За столом диктатора (Альбрехт Хаусхофер)
Дата эфира: 4 октября 2008.
Ведущая: Елена Съянова.
... «Когда я слышу, слово „культура“, мне хочется нажать на курок моего браунинга!».
... «У нас больше нет литературы ... То, что сейчас пишут читать нельзя. Это шагистика. И скульптуры нет — одни торсы. Если музыка ещё жива, так это оттого, что в неё труднее вторгнуться с «гляйхшалтунг».
Если бы написавший девять романов и четыре тетради стихов Геббельс или почитатель Тициана Геринг знали, что первую цитату из скучной пьесы Йоста станут попеременно вкладывать им в уста, они бы возмутились и не поверили. Если я назову автора второго высказывания, не поверит читатель — Гитлер.
Сочинители романов, ценители живописи, ироничные критики ... Они играли свои роли в узком кругу посвященных, где Геббельс мог, смущаясь, декламировать свои сонеты, а Гитлер, не менее смущаясь, позволить исполнить увертюру к опере «Лоэнгрин» собственного сочинения. В этот «круг» допускались и те, кто занимался искусством профессионально, и, как ни парадоксально это звучит, именно этот круг был для многих из них единственным относительно свободным пространством посреди мутных волн «гляйхшалтунг», затопивших немецкое искусство.
«Мутные воды гляйхшалтунг — доктрины о всеобщем подчинении национал-социалистической идеологии — это выражение принадлежат Альбрехту Хаусхоферу, сыну знаменитого геополитика и другу Рудольфа Гесса.

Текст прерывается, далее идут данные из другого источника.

-- ==== Sys2Proof/Laws/KeepsLanes.lean ====
section
/-! SUPPORT. The operations of Machine/Lanes.lean leave the queue alone and keep the canonical form of the stores. -/

set_option linter.unusedTactic false
set_option linter.unreachableTactic false

namespace Sys2Proof.Machine

theorem State.laneCommon_keeps {k0 : Nat} {r0 : State} (s : State) (hr : Keeps k0 r0 s) (hm : Sub 9251368206532 k0 := by exact hm.of (by decide)) : Keeps k0 r0 (State.laneCommon s) := by
  unfold State.laneCommon
  repeat' first
    | with_reducible assumption
    | exact hm.of (by decide)
    | (extract_lets +onlyGivenNames y; have hy : Keeps k0 r0 y := ?_; clear_value y; rotate_left; subst y)
    | (extract_lets +onlyGivenNames y; have hy : Keeps k0 r0 y.1 := ?_; clear_value y; rotate_left; subst y)
    | (extract_lets +onlyGivenNames y; clear_value y)
    | (extract_lets +onlyGivenNames y; subst y)
    | with_reducible apply State.trip_keeps
    | with_reducible apply Keeps.ite
    | split

theorem State.setLat_keeps {k0 : Nat} {r0 : State} (s : State) (n : Nat) (row : Word) (hr : Keeps k0 r0 s) (hm : Sub 4 k0 := by exact hm.of (by decide)) : Keeps k0 r0 (State.setLat s n row) := by
  unfold State.setLat
  repeat' first
    | with_reducible assumption
    | exact hm.of (by decide)
    | (extract_lets +onlyGivenNames y; have hy : Keeps k0 r0 y := ?_; clear_value y; rotate_left; subst y)
    | (extract_lets +onlyGivenNames y; have hy : Keeps k0 r0 y.1 := ?_; clear_value y; rotate_left; subst y)
    | (extract_lets +onlyGivenNames y; clear_value y)
    | (extract_lets +onlyGivenNames y; subst y)
    | with_reducible apply State.put_keeps

theorem State.useRow_keeps {k0 : Nat} {r0 : State} (s : State) (n r : Nat) (hr : Keeps k0 r0 s) (hm : Sub 8388612 k0 := by exact hm.of (by decide)) : Keeps k0 r0 (State.useRow s n r) := by
  unfold State.useRow
  repeat' first
    | with_reducible assumption
    | exact hm.of (by decide)
    | (extract_lets +onlyGivenNames y; have hy : Keeps k0 r0 y := ?_; clear_value y; rotate_left; subst y)
    | (extract_lets +onlyGivenNames y; have hy : Keeps k0 r0 y.1 := ?_; clear_value y; rotate_left; subst y)
    | (extract_lets +onlyGivenNames y; clear_value y)
    | (extract_lets +onlyGivenNames y; subst y)
    | with_reducible apply State.setLane_keeps
    | with_reducible apply State.put_keeps
    | with_reducible apply State.setLat_keeps

theorem State.useFirst_keeps {k0 : Nat} {r0 : State} (s : State) (n : Nat) (hr : Keeps k0 r0 s) (hm : Sub 8388612 k0 := by exact hm.of (by decide)) : Keeps k0 r0 (State.useFirst s n) := by
  unfold State.useFirst
  repeat' first
    | with_reducible assumption
    | exact hm.of (by decide)
    | with_reducible apply State.useRow_keeps
    | with_reducible apply Keeps.ite
    | split

theorem State.startMeas_keeps {k0 : Nat} {r0 : State} (s : State) (n : Nat) (hr : Keeps k0 r0 s) (hm : Sub 8388608 k0 := by exact hm.of (by decide)) : Keeps k0 r0 (State.startMeas s n) := by
  unfold State.startMeas
  repeat' first
    | with_reducible assumption
    | exact hm.of (by decide)
    | with_reducible apply State.setLane_keeps
    | with_reducible apply Keeps.ite
    | split
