theorem State.removeRequest_keeps {k0 : Nat} {r0 : State} (s : State) (i : Nat) (hr : Keeps k0 r0 s) (hm : Sub 17301512 k0 := by exact hm.of (by decide)) : Keeps k0 r0 (State.removeRequest s i) := by
  unfold State.removeRequest
  repeat' first
    | with_reducible assumption
    | exact hm.of (by decide)
    | (extract_lets +onlyGivenNames y; have hy : Keeps k0 r0 y := ?_; clear_value y; rotate_left; subst y)
    | (extract_lets +onlyGivenNames y; have hy : Keeps k0 r0 y.1 := ?_; clear_value y; rotate_left; subst y)
    | (extract_lets +onlyGivenNames y; clear_value y)
    | (extract_lets +onlyGivenNames y; subst y)
    | with_reducible apply State.disable_keeps
    | with_reducible apply State.noteLeft_keeps
    | with_reducible apply State.setEs_keeps
    | with_reducible apply State.setLk_keeps
    | with_reducible apply State.setLink_keeps
    | with_reducible apply Keeps.ite
    | split

theorem State.stallCfgWrite_keeps {k0 : Nat} {r0 : State} (s : State) (i : Nat) (w : Nat) (hr : Keeps k0 r0 s) (hm : Sub 9251386557164 k0 := by exact hm.of (by decide)) : Keeps k0 r0 (State.stallCfgWrite s i w) := by
  unfold State.stallCfgWrite
  repeat' first
    | with_reducible assumption
    | exact hm.of (by decide)
    | (extract_lets +onlyGivenNames y; have hy : Keeps k0 r0 y := ?_; clear_value y; rotate_left; subst y)
    | (extract_lets +onlyGivenNames y; have hy : Keeps k0 r0 y.1 := ?_; clear_value y; rotate_left; subst y)
    | (extract_lets +onlyGivenNames y; clear_value y)
    | (extract_lets +onlyGivenNames y; subst y)
    | with_reducible apply State.setRec_keeps
    | with_reducible apply State.descAccepted_keeps
    | with_reducible apply State.laneCommon_keeps
    | with_reducible apply State.removeRequest_keeps
    | with_reducible apply State.descDrop_keeps
    | with_reducible apply State.insertRequest_keeps
    | with_reducible apply Keeps.ite
    | split

theorem execStallInsertRequest_keeps {k0 : Nat} {r0 : State} (i : Fin 192) (v : Word) (s : State) (hr : Keeps k0 r0 s) (hm : Sub 9251386557164 k0 := by exact hm.of (by decide)) : KeepsO k0 r0 (execStallInsertRequest i v s) := by
  unfold execStallInsertRequest
  repeat' first
    | with_reducible assumption
    | exact hm.of (by decide)
    | with_reducible apply KeepsO.next
    | with_reducible apply State.stallCfgWrite_keeps

theorem execStallRemoveRequest_keeps {k0 : Nat} {r0 : State} (i : Fin 192) (s : State) (hr : Keeps k0 r0 s) (hm : Sub 9251386557164 k0 := by exact hm.of (by decide)) : KeepsO k0 r0 (execStallRemoveRequest i s) := by
  unfold execStallRemoveRequest
  repeat' first
    | with_reducible assumption
    | exact hm.of (by decide)
    | with_reducible apply KeepsO.next
    | with_reducible apply State.stallCfgWrite_keeps
    | with_reducible apply Keeps.ite
    | split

Альбрехт долгое время исполнял роль эмиссара Гесса в контактах с Британией. Он был также драматургом и поэтом.
После июльского покушения на Гитлера Альбрехта арестовали по подозрению в «сочувствии к заговорщикам». Это «сочувствие» так и не смогли доказать. Все поручения, которые выполнял Альбрехт Хаусхофер, были санкционированы лично фюрером или его заместителем. Заговорщики сделали попытку использовать связи Альбрехта в Британии, возможно, они даже вели с ним какие-то беседы на этот счет, однако, если судить по протоколам допросов, то Хаусхофер младший на деле оказался чист перед Гитлером.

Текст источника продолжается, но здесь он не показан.